AI Case Study
eBay research identifies 40% of credit card fraud with high precision automatically using machine learning
eBay researchers have developed a method using machine learning for anomaly detection to automate detection of fraudulent credit card transactions. They are able to identify 40% of fraudulent instances with high precision. This has obvious beneficial implications for eBay, as the global auction and retail platform experiences large numbers of transactions everyday.
Internet Services Consumer
"We hypothesize that unlike bad behavior good behavior does not change with time and data points representing the good behavior have consistent spatial arrangements under dierent groupings. Based on this hypothesis we propose an ensemble of clustering methods for outlier detection.
The researcher's method was able to "identify 40% of the fraud cases with the proposed algorithm with high precision. This is very useful in industry setting where a high percentage of fraudulent transactions are detected without any manual judgement... our proposed method is highly accurate in identifying true negatives or good consumer behavior. Our method can be immensely helpful as out of 284,807 samples we can safely rule out 139220 as true negatives based on threshold of 0.5. We will make few mistakes that is acceptable in industry at this scale. Moreover, we can also identify about 40% of the false positives with recommending only about 2000 data samples."
"Consider an application of credit card fraud detection.

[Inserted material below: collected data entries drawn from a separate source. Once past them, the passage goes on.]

/-- HOST_FORCE_OFF (Table 18-3, op 3). -/
def execHostForceOff (init : Nat) (v : BitVec 32) (s : State) : Res := .next (s.hostCtl init (ctlWord v 3))

/-- HOST_RESET (Table 18-3, op 4). -/
def execHostReset (init : Nat) (v : BitVec 32) (s : State) : Res := .next (s.hostCtl init (ctlWord v 4))

/-- HOST_CYCLE (Table 18-3, op 5). -/
def execHostCycle (init : Nat) (v : BitVec 32) (s : State) : Res := .next (s.hostCtl init (ctlWord v 5))

/-- HOST_AUX_OFF (Table 18-3, op 6). -/
def execHostAuxOff (init : Nat) (v : BitVec 32) (s : State) : Res := .next (s.hostCtl init (ctlWord v 6))

/-- HOST_WAKE (R509): a falling edge of HOST_WAKE_N sets wake, interrupts the application cores, and with wake_fwd runs ON unless an
operation is busy or the host is on. -/
def execHostWake (s : State) : Res :=
  let s1 := (s.setF PWR_HOST_CTL.wake 1).emit (.coreIrq 23)
  if s1.flag PWR_HOST_CTL.wake_fwd && s1.hw.op.isNone && !s1.modes.pwrGood then .next (s1.startPower 1) else .next s1

/-- HOST_POWER_POLICY_APPLY (R506): after a power-up that follows AC loss, at boot or 30 s after ac_good, or when the operation
that runs then posts its result. -/
def execHostPowerPolicyApply (s : State) : Res :=
  match s.hw.policy with
  | none => .next s
  | some t =>
    let s1 := if s.booted then s else s.after t
    if s1.hw.op.isSome then .next (s1.setHw { s1.hw with policy := some 0 }) else .next s1.applyPolicy

/-! ### Thermal responses (R516, Table 18-8) -/

/-- PWR_THERM shows the sensors. -/
def State.showThermal (s : State) (x : Thermal) : State :=
  let deg (z : Int) : Nat := ofSigned 8 z
  let s1 := ((s.setF PWR_THERM.tj (deg x.tj)).setF PWR_THERM.inlet (deg x.inlet)).setF PWR_THERM.psu (deg x.psu)
  (s1.setF PWR_THERM.optics (deg x.optics)).setF PWR_THERM.osc (deg (s.island.temp / 1000))

/-- THERMAL_ALARM (Table 18-8): a sensor reaches its alarm point. -/
def execThermalAlarm (x : Thermal) (s : State) : Res :=
  let s1 := s.showThermal x
  let hot := decide ((s1.getF PWR_THERM.tj_alarm : Int) ≤ x.tj) || decide (45 ≤ x.inlet) || decide (95 ≤ x.psu) || x.opticsAlarm
  if hot && !s1.flag PWR_THERM.alarm then .next ((s1.setF PWR_THERM.alarm 1).raise 41 (faultA 0x0100)) else .next s1

/-- THERMAL_ALARM_CLEAR (Table 18-8): every sensor has been 5 °C below its point for 10 s. -/
def execThermalAlarmClear (x : Thermal) (s : State) : Res :=
  let s1 := s.showThermal x
  let cool := decide (x.tj + 5 ≤ (s1.getF PWR_THERM.tj_alarm : Int)) && decide (x.inlet + 5 ≤ 45) && decide (x.psu + 5 ≤ 95)
    && !x.opticsAlarm
  .next (if cool then s1.setF PWR_THERM.alarm 0 else s1)

/-- THERMAL_CRITICAL (Table 18-8): Tj reaches 110 °C. -/
def execThermalCritical (x : Thermal) (s : State) : Res :=
  let s1 := s.showThermal x
  .next (if 110 ≤ x.tj then s1.raise 41 (faultM 0x0025) else s1)

/-- THERMAL_TRIP (Table 18-8): Tj or the PSU reaches its trip point, and the SoC loses its power. -/
def execThermalTrip (x : Thermal) (s : State) : Res :=
  let s1 := s.showThermal x
  if (120 ≤ x.tj ∨ 110 ≤ x.psu) ∧ s1.hw.rails = true then
    let s2 := s1.railsDown
    .next (s2.setHw { s2.hw with tripAt := some s2.now })
  else .next s1

/-- THERMAL_RESTART (Table 18-8): Tj is at most 80 °C and 60 s have passed since the trip: a C reset recorded as an L4 fault of the
thermal source. -/
def execThermalRestart (x : Thermal) (s : State) : Res :=
  let s1 := s.showThermal x
  match s1.hw.tripAt with
  | none => .next s1
  | some t =>
    if 80 < x.tj then .next s1
    else
      let s2 := s1.after (t + 60 * secT)
      .next (((s2.setHw { s2.hw with tripAt := none }).setF PWR_RESET_CAUSE.l4_source 41).railsUp (some 6))

/-- PSU_FAULT (R516): a PSU output out of regulation or a failed controller check. -/
def execPsuFault (s : State) : Res := .next ((s.setF PWR_STATUS.psu_fault 1).raise 40 (faultM 0x0025))

/-! ### The management port (R513–R515) -/

/-- The management frame memory (Table 18-11). -/
def mgtMem : Nat := 0x08000000

/-- MGT_ETH_CNT. -/
def State.mgtCount (s : State) (k : Nat) (n : Nat := 1) : State := s.bump MGT_ETH_CNT.count k 0 n

/-- Does the port take a frame by its size and address (R513)? -/
def State.mgtWants (s : State) (f : List Byte) : Bool :=
  let da := beNat (f.take 6)
  decide (64 ≤ f.length ∧ f.length ≤ 1522)
    && (s.flag MGT_ETH_CFG.promisc || da == s.getF MGT_ETH_MAC.mac || da == 2 ^ 48 - 1
      || (s.flag MGT_ETH_CFG.mcast_all && natBit da 40))

/-- A descriptor (Table 18-12). -/
def mgtDesc (len status : Nat) : List Byte := leBytes 2 len ++ leBytes 1 status ++ zeroBytes 13
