-- ==== Sys2Proof/Machine/NveFirmware.lean ====
section
/-! DEFINITION. The firmware commands of the NVMe functions: the meanings of Firmware Image Download and Firmware Commit (spec/13
R382, R383). -/

namespace Sys2Proof.Machine

/-- The granularity of a piece (FWUG, R382). -/
def fwGranule : Nat := 4096

/-- FIRMWARE_IMAGE_DOWNLOAD (R382): a piece of an image joins the staging area of 96 MiB. -/
def execFirmwareImageDownload (c : Fin 1024) (prps : List Nat) (data : List Byte) (s : State) : Res :=
  s.onCmd c.val 0 0x11 fun x m =>
    let n := 4 * (m.dw 10 % 2 ^ 32 + 1)
    let o := 4 * (m.dw 11 % 2 ^ 32)
    let stop (t : State) (st : Nat) := t.nvmeEnd c.val 0 m.cid st
    if !x.fwEn then stop s nvInvalidOpcode
    else if mib < n ∨ n % fwGranule ≠ 0 ∨ o % fwGranule ≠ 0 ∨ slotSize < o + n then stop s nvInvalidField
    else if x.pieces.any (fun p => decide (p.1 < o + n) && decide (o < p.1 + p.2.length)) then stop s nvOverlap
    else
      let g := s.cmdSegs x m n prps
      if g.2.1 ≠ nvOk then stop g.1 g.2.1
      else
        let r := g.1.hostReads x.fn g.2.2
        if !r.2 then stop r.1 nvTransferError
        else stop (r.1.setCtrl c.val { x with pieces := x.pieces ++ [(o, fitBytes n data)] }) nvOk

/-- The bytes of the staging area: what no piece covers reads 0. -/
def stagedImage (ps : List (Nat × List Byte)) : List Byte :=
  let n := (ps.map fun p => p.1 + p.2.length).foldl max 0
  ps.foldl (fun b p => patchBytes b p.1 p.2) (zeroBytes n)

/-- A staged image written to a slot as OPEN, WRITE and CLOSE would do it. -/
def State.stageToSlot (s : State) (slot : Nat) (img : List Byte) : State :=
  (s.setBytes (slotBase slot) img).setF (triesField (slot + 1)) 0

/-- FIRMWARE_COMMIT (R382, R383): actions 0 and 1 write the staged image, 2 prefers a slot, 3 writes it and issues ACTIVATE. While UPD
runs another operation it waits. -/
def execFirmwareCommit (c : Fin 1024) (s : State) : Res :=
  s.onCmd c.val 0 0x10 fun x m =>
    let fs := m.dw 10 % 8
    let action := m.dw 10 / 8 % 8
    let stop (t : State) (st : Nat) := t.nvmeEnd c.val 0 m.cid st
    let target := if fs = 0 then s.inactiveSlot + 2 else fs
    let slot := target - 2
    if !x.fwEn then stop s nvInvalidOpcode
    else if 3 < action then stop s nvInvalidField
    else if target < 2 ∨ 3 < target ∨ target = s.nvmeActiveSlot then stop s nvFwSlot
    else if s.flag UPD_CMD.busy then s
    else if action = 2 then
      let other := 1 - slot
      if s.updReason 5 false ≠ 0 then stop s nvFwProhibited
      else if s.storeReason (other + 1) = 0
          ∧ imageVersion (s.storeBytes (slot + 1)) < imageVersion (s.storeBytes (other + 1)) then stop s nvFwProhibited
      else stop (s.setF BOOT_PERSIST.preferred slot) nvFwReset
    else
      let img := stagedImage x.pieces
      if slot ≠ s.inactiveSlot then stop s nvFwSlot
      else if s.heldReason img ≠ 0 then stop s nvFwImage
      else if s.updReason 1 false ≠ 0 ∨ s.upd.header.isSome then stop s nvFwProhibited
      else
        let s1 := (s.setCtrl c.val { x with pieces := [] }).stageToSlot slot img
        if action = 0 then stop s1 nvOk
        else if action = 1 then stop s1 nvFwReset
        else if s1.updReason 4 false ≠ 0 then stop s1 nvFwProhibited
        else
          let s2 := ((s1.setCmd c.val 0 m.cid .activating).setF UPD_CMD.downgrade 0).prepareAct false
          if s2.upd.act.isNone then stop s2 nvFwProhibited else s2

end Sys2Proof.Machine
end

Here, it
is easier to obtain samples with good non-fraud behavior than
samples that exhibit a fraudulent pattern as the latter is scarce and time variant. Once a fraud pattern is accurately determined it is just a matter of time before fraud shifts to a different area exhibiting a totally different pattern. However, if we can develop a method that can estimate a measure of consistent behavior (good behavior) for each data point then we can identify outliers as data points with low consistency score. We refer to the data points that exhibit good non-fraud patterns as consistent data points. We consider data points that belong to the same cluster (or close proximity clusters) under different spatial groupings as being consistent. This is especially true when the data points have features that are highly correlated. Based on this understanding, we attempt the problem of outlier detection by estimating a consistency score for every data point. One way to estimate the consistency for every data point is by running an ensemble of unsupervised clusters. Since the spatial arrangements of consistent points do not change, they should form closed clusters. We run the simple k-means clustering algorithm N times for different values of k where k can range from 2 to K. The N runs of k-means on the sample set will assign each data point to N clusters with N centroids associated with their respective clusters."
"Often the challenge associated with tasks like fraud and spam detection is the lack of all likely patterns needed to train suitable
supervised learning models. This problem accentuates when the
fraudulent patterns are not only scarce, they also change over time. Change in fraudulent pattern is because fraudsters continue to innovate novel ways to circumvent measures put in place to prevent fraud. Limited data and continuously changing patterns makes learning significantly difficult. In credit card fraud detection, the situation aggravates by the fact that the fraudulent behavior patterns keep changing. This is because fraudsters keep innovating novel ways to scam people and online systems. Combination of changing patterns and fewer labeled data points makes it an extremely challenging problem to keep any marketplace safe and secure."
"The dataset contains credit card transactions made in September
2013 by European cardholders in two days. It has 284,807 samples of which 492 samples are fraudulent transactions. The dataset is highly unbalanced as the positive class samples are only 0.172% of all data points. This dataset is anonymized and contains only numerical input variables which are the result of a PCA transformation. It has 30 features out of which the only features which have not been transformed with PCA are Time and Amount features. Time is the seconds elapsed between each transaction and the rst transaction in the dataset and Amount is the transaction amount. Class is the response variable and it takes value 1 in case of fraud and 0 otherwise."